Missing my husband

how do I survive without my darling???? Danny was only 59 with primary liver cancer, to which there was no reason for him to have.no hepatitis, no cirrhosis , no alcohol abuse  no nothing. Just unlucky. 

My beautiful tall strong handsome man was ravaged by this awful disease. Fought like hell for 3 long years. On the 9th August 2019 he died. I still can’t comprehend that he is gone. Even though I am sleeping with his ashes !

how do I do life without him???

 

  • I totally get it. I’m seeing a counsellor and she says I have to try and not put so much emphasis on the future. One day at a time

    xx

  • It is so unfair to lose your soulmate. All the plans that you make together getting ready for the next chapter of life are just gone. I also cannot imagine my old age years without my darling Danny

    xxx

  • My husband passed away 6 weeks ago today. Battled primary liver cancer for 3 years and 1 month. He was the most beautiful soul. He was my soulmate and the love of my life. I know it is early days but I just feel like curling up and never get out of bed again

  • I know exactly what you mean. I work 3 days a week and sometimes I get through work and then just go to bed when I get home. Sleeping shuts the pain out temporarily. I hate waking up each morning and having another long day ahead with just my head for company.

  • It’s so lovely at last to have people to talk to who actually  know what you’re going through.
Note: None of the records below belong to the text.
-- ==== Sys2Proof/Machine/Ports.lean ====
section
/-! DEFINITION. What the step does around an operation: taking an input, the request port's `WDATA`
(10_state.md R28, R31), the record of served requests (R39), and the device's own initialisation. -/

namespace Sys2Proof.Machine

/-- The request is accepted: it leaves the queue, `WDATA` carries its run, and the response port is
empty until the operation responds (R28, R29). -/
def accept (r : Request) (rest : List Input) (s : State) : State :=
  { s with inputs := rest, wdata := r.wdata, rsp := none }

/-- The pair of a request and its response joins the record (R39); an operation that reset
abandoned has no response (70_reset_and_hazards.md R211) and leaves none. -/
def recordServed (r : Request) (s : State) : State :=
  match s.rsp with
  | some p => { s with served := s.served ++ [(r, p)] }
  | none => s

/-- A function of the next state, where there is one. -/
def mapNext (g : State → State) : Out → Out
  | .next s => .next (g s)
  | .fault r => .fault r
  | .refused r => .refused r

/-- The reset input between operations (70_reset_and_hazards.md R211). -/
def takeReset (rest : List Input) (s : State) : State := resetBlock { s with inputs := rest }

/-- A step of the coprocessor between operations (20_memory.md R74). -/
def takeCoprocessor (n : Nat) (rest : List Input) (s : State) : State :=
  { s with inputs := rest, dev := s.dev.consume s.cfg n }

/-- The device initialises itself (00_scope.md R8, 70_reset_and_hazards.md R213); the block's
registers are unchanged, whatever the device forgot (60_exceptions.md R199). -/
def takeDeviceInit (rest : List Input) (s : State) : State :=
  { s with inputs := rest, dev := Device.initial s.cfg }

/-- The request whose word is `w`, with a `WDATA` run of zeros where its operation takes one: a
SWRBLK brings `d` bytes (30_encoding.md R90, R106). -/
def requestOfWord (w : ReqWord) : Request :=
  ⟨w, if opField w = 0x54 then List.replicate (dField w).toNat 0 else []⟩

end Sys2Proof.Machine
end

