-- ==== Sys2Proof/Laws/Bits.lean ====
section
/-! SUPPORT. The laws of the two byte orders (20_memory.md R53, R54) and of the ring arithmetic
(41_ring_manager.md R151). -/

namespace Sys2Proof.Machine

theorem byteOf_withByte_same (v : Word) (i : Nat) (hi : i < 4) (b : Byte) :
    byteOf (withByte v i b) i = b := by
  apply BitVec.eq_of_getLsbD_eq
  intro j hj
  simp only [byteOf, withByte, BitVec.getLsbD_extractLsb', BitVec.getLsbD_or, BitVec.getLsbD_and,
    BitVec.getLsbD_not, BitVec.getLsbD_shiftLeft, BitVec.getLsbD_setWidth]
  have h1 : 8 * i + j < 32 := by omega
  have h2 : ¬ 8 * i + j < 8 * i := by omega
  have h3 : 8 * i + j - 8 * i = j := by omega
  simp only [h1, h2, h3, hj]
  interval_cases j <;> simp

theorem byteOf_withByte_other (v : Word) {i j : Nat} (hij : j ≠ i) (hi : i < 4) (hj : j < 4)
    (b : Byte) : byteOf (withByte v i b) j = byteOf v j := by
  apply BitVec.eq_of_getLsbD_eq
  intro l hl
  simp only [byteOf, withByte, BitVec.getLsbD_extractLsb', BitVec.getLsbD_or, BitVec.getLsbD_and,
    BitVec.getLsbD_not, BitVec.getLsbD_shiftLeft, BitVec.getLsbD_setWidth]
  interval_cases i <;> interval_cases j <;> first | omega | (interval_cases l <;> simp)

@[simp] theorem payload_length (v : Word) (k : Nat) : (payload v k).length = k := by
  simp [payload]

theorem payload_getElem? (v : Word) {k i : Nat} (hi : i < k) :
    (payload v k)[i]? = some (byteOf v i) := by
  simp [payload, hi]

theorem leValue_payload_one (v : Word) : leValue (payload v 1) = (v.setWidth 8).setWidth 32 := by
  apply BitVec.eq_of_getLsbD_eq
  intro l hl
  simp only [payload, List.range, List.range.loop, List.map, leValue, byteOf]
  simp

theorem leValue_payload_two (v : Word) : leValue (payload v 2) = (v.setWidth 16).setWidth 32 := by
  apply BitVec.eq_of_getLsbD_eq
  intro l hl
  simp only [payload, List.range, List.range.loop, List.map, leValue, byteOf]
  simp
  interval_cases l <;> simp

theorem leValue_payload_four (v : Word) : leValue (payload v 4) = v := by
  apply BitVec.eq_of_getLsbD_eq
  intro l hl
  simp only [payload, List.range, List.range.loop, List.map, leValue, byteOf]
  simp
  interval_cases l <;> simp

theorem getLsbD_append_byte {n : Nat} (x : BitVec n) (b : Byte) (l : Nat) :
    (x ++ b).getLsbD l = if l < 8 then b.getLsbD l else x.getLsbD (l - 8) :=
  BitVec.getLsbD_append

theorem getLsbD_leValue_cons (b : Byte) (bs : List Byte) {l : Nat} (hl : l < 32) :
    (leValue (b :: bs)).getLsbD l =
      if l < 8 then b.getLsbD l else (leValue bs).getLsbD (l - 8) := by
  simp only [leValue, BitVec.getLsbD_or, BitVec.getLsbD_shiftLeft, BitVec.getLsbD_setWidth, hl,
    decide_true, Bool.true_and]
  by_cases h : l < 8
  · simp [h]
  · have : b.getLsbD l = false := BitVec.getLsbD_of_ge b l (by omega)
    simp [h, this]

/-- The value of one byte (20_memory.md R53). -/
theorem leValue_one (b0 : Byte) : leValue [b0] = b0.setWidth 32 := by
  simp [leValue]

/-- The value of two bytes, first byte least significant. -/
theorem leValue_two (b0 b1 : Byte) : leValue [b0, b1] = (b1 ++ b0).setWidth 32 := by
  apply BitVec.eq_of_getLsbD_eq
  intro l hl
  rw [getLsbD_leValue_cons _ _ hl, getLsbD_leValue_cons _ _ (by omega : l - 8 < 32),
    BitVec.getLsbD_setWidth, getLsbD_append_byte]
  by_cases h1 : l < 8
  · simp [h1, hl]
  · by_cases h2 : l - 8 < 8
    · simp [h1, h2, hl]
    · have : b1.getLsbD (l - 8) = false := BitVec.getLsbD_of_ge b1 _ (by omega)
      simp [h1, h2, leValue, this]

/-- The value of four bytes, first byte least significant. -/
theorem leValue_four (b0 b1 b2 b3 : Byte) : leValue [b0, b1, b2, b3] = b3 ++ b2 ++ b1 ++ b0 := by
  apply BitVec.eq_of_getLsbD_eq
  intro l hl
  rw [getLsbD_leValue_cons _ _ hl, getLsbD_leValue_cons _ _ (by omega : l - 8 < 32),
    getLsbD_leValue_cons _ _ (by omega : l - 8 - 8 < 32),
    getLsbD_leValue_cons _ _ (by omega : l - 8 - 8 - 8 < 32)]
  have e := getLsbD_append_byte (b3 ++ b2 ++ b1) b0 l
  rw [getLsbD_append_byte (b3 ++ b2) b1, getLsbD_append_byte b3 b2] at e
  refine Eq.trans ?_ e.symm
  by_cases h1 : l < 8
  · simp [h1]
  · by_cases h2 : l - 8 < 8
    · simp [h1, h2]
    · by_cases h3 : l - 8 - 8 < 8
      · simp [h1, h2, h3]
      · have h4 : l - 8 - 8 - 8 < 8 := by omega
        simp [h1, h2, h3, h4]

/-- Any three bytes are the bytes of one 24-bit word, most significant first (20_memory.md R54). -/
theorem addrBytes_append (b0 b1 b2 : Byte) : addrBytes ((b0 ++ b1) ++ b2) = [b0, b1, b2] := by
  have e : ∀ l : Nat, ((b0 ++ b1) ++ b2 : Addr).getLsbD l =
      if l < 8 then b2.getLsbD l
      else if l - 8 < 8 then b1.getLsbD (l - 8) else b0.getLsbD (l - 8 - 8) := by
    intro l
    have h := getLsbD_append_byte (b0 ++ b1) b2 l
    rw [getLsbD_append_byte b0 b1] at h
    exact h
  have key : ∀ (v : Byte) (st : Nat),
      (∀ l < 8, ((b0 ++ b1) ++ b2 : Addr).getLsbD (st + l) = v.getLsbD l) →
      ((b0 ++ b1) ++ b2 : Addr).extractLsb' st 8 = v := by
    intro v st h
    apply BitVec.eq_of_getLsbD_eq
    intro l hl
    simp only [BitVec.getLsbD_extractLsb', hl, decide_true, Bool.true_and]
    exact h l hl
  simp only [addrBytes]
  rw [key b0 16, key b1 8, key b2 0]
  · intro l hl
    rw [e]
    simp [hl]
  · intro l hl
    have h1 : ¬ 8 + l < 8 := by omega
    have h2 : 8 + l - 8 = l := by omega
    rw [e, if_neg h1, h2, if_pos hl]
  · intro l hl
    have h1 : ¬ 16 + l < 8 := by omega
    have h2 : ¬ 16 + l - 8 < 8 := by omega
    have h3 : 16 + l - 8 - 8 = l := by omega
    rw [e, if_neg h1, if_neg h2, h3]

/-- The responder rebuilds the preamble word from its three bytes (20_memory.md R54, R71). -/
theorem addrBytes_accumulate (w : Addr) :
    ((((((0 : Addr) <<< 8) ||| (w.extractLsb' 16 8).setWidth 24) <<< 8 |||
      (w.extractLsb' 8 8).setWidth 24) <<< 8) ||| (w.extractLsb' 0 8).setWidth 24) = w := by
  apply BitVec.eq_of_getLsbD_eq
  intro l hl
  simp
  interval_cases l <;> simp

@[simp] theorem addrBytes_length (w : Addr) : (addrBytes w).length = 3 := rfl

@[simp] theorem preamble_rd_length (p : Params) (a : Word) :
    (preamble p .rd a).length = 3 + p.rdDummy := by
  simp [preamble, Nat.add_comm]

@[simp] theorem preamble_wr_length (p : Params) (a : Word) : (preamble p .wr a).length = 3 := by
  simp [preamble]

theorem ringDiff_of_le {p : Params} {x y : Nat} (hx : x < p.c) (hyx : y ≤ x) :
    ringDiff p x y = x - y := by
  unfold ringDiff
  rw [Int.emod_eq_of_lt (by omega) (by omega)]
  omega

theorem ringDiff_of_lt {p : Params} {x y : Nat} (hy : y < p.c) (hxy : x < y) :
    ringDiff p x y = x + p.c - y := by
  unfold ringDiff
  have h : ((x : Int) - y) % (p.c : Int) = (x : Int) - y + p.c := by
    rw [← Int.add_emod_right, Int.emod_eq_of_lt (by omega) (by omega)]
  rw [h]
  omega

theorem ringDiff_lt {p : Params} {x y : Nat} (hx : x < p.c) (hy : y < p.c) :
    ringDiff p x y < p.c := by
  rcases Nat.lt_or_ge x y with h | h
  · rw [ringDiff_of_lt hy h]; omega
  · rw [ringDiff_of_le hx h]; omega

/-- The bytes that can be written before `W` would meet `R`: all but one of those not in use. -/
theorem dist_eq {p : Params} {r w : Nat} (hr : r < p.c) (hw : w < p.c) :
    dist p r w = p.c - 1 - ringDiff p w r := by
  have hmod : r % p.c = r := Nat.mod_eq_of_lt hr
  unfold dist
  rw [hmod]
  rcases Nat.lt_or_ge w r with h | h
  · rw [ringDiff_of_lt hr h]
    have h' : (((r : Int) + p.c - w - 1) % (p.c : Int)) = (r : Int) - w - 1 := by
      have : ((r : Int) + p.c - w - 1) = ((r : Int) - w - 1) + p.c := by ring
      rw [this, Int.add_emod_right, Int.emod_eq_of_lt (by omega) (by omega)]
    rw [h']
    omega
  · rw [ringDiff_of_le hw h]
    rw [Int.emod_eq_of_lt (by omega) (by omega)]
    omega

theorem dist_mod (p : Params) (r w : Nat) : dist p (r % p.c) w = dist p r w := by
  simp [dist]

theorem dist_lt {p : Params} (hc : 0 < p.c) (r w : Nat) : dist p r w < p.c := by
  unfold dist
  have h1 := Int.emod_lt_of_pos (((r % p.c : Nat) : Int) + p.c - w - 1) (b := (p.c : Int)) (by omega)
  have h2 := Int.emod_nonneg (((r % p.c : Nat) : Int) + p.c - w - 1) (b := (p.c : Int)) (by omega)
  omega

/-- `LF`'s range (10_state.md R23). -/
theorem freeSpace_le {p : Params} (hp : p.m + 2 ≤ p.c) (r w : Nat) :
    freeSpace p r w + p.m + 1 ≤ p.c := by
  have h := dist_lt (p := p) (by omega) r w
  unfold freeSpace
  split <;> omega

theorem nextPtr_lt {p : Params} (hc : 0 < p.c) (w n : Nat) : nextPtr p w n < p.c :=
  Nat.mod_lt _ hc

end Sys2Proof.Machine
end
It’s 3 weeks ago today since my husbands funeral and it feels like 3 long years! I try to keep myself occupied or I can get really low.

  • I only went back to work this week. I am supposed to do 3 days but only managed 2. I have had 2 really bad days, crying so much my eyes are puffy sore and red. I am having terrible trouble sleeping. My brain just won’t stop. All the what if’s keep swimming around in there. It just has made me question so much in life like what is the pint of it all to end up alone and suffering! 

  • I know exactly what you mean about questioning what is the point of it all. I would dearly love to cry more, I just walk round the house bereft and talking to him. I have his ashes on the mantelpiece and my plan is to scatter them the day after my birthday on the 13th October. I’m hoping it will help me accept more the reality. The other day I woke up and I’d dreamt it was all a bad dream and then reality hit!

  • It is just so hard. I am actually sleeping with his ashes, it does help me to feel closer to him and not so alone in the bed! I am not going to scatter his ashes, I’m keeping him with me always. I have so much that I need to do in my house because haven’t done any real spring cleaning for 2 years! All my cupboards need turning out etc but I just don’t have the motivation to do it! 

  • I met my hubby when I was 12 and started going. Out onthe 28.2.78. We were to getter 41 yrs,until he died on 23.5.19 aged 54, he fought for 2.5 yrs with Acute myeloid leukaemia with complex karyotype. He did get into remission for 15 months with a sten cell transplant from his brother.

    i have actually just gone to see his consultant and nurse yesterday to discuss the treatment he had. Some that plays on my mind. That has helped a bit..

    we did everything to gether went to school. College, travelled the world for 2 years, he was a partner in a timber company and I worked part time in a school.

     

    we were soul mates and best friends, only argued over decorating as he was a perfectionist and I just slapped the paint on. Soon as we could afford it we had decorators .

    i miss him terribly

  • Slowly you will get the motivation to start your spring cleaning. What do you do all day to manage now?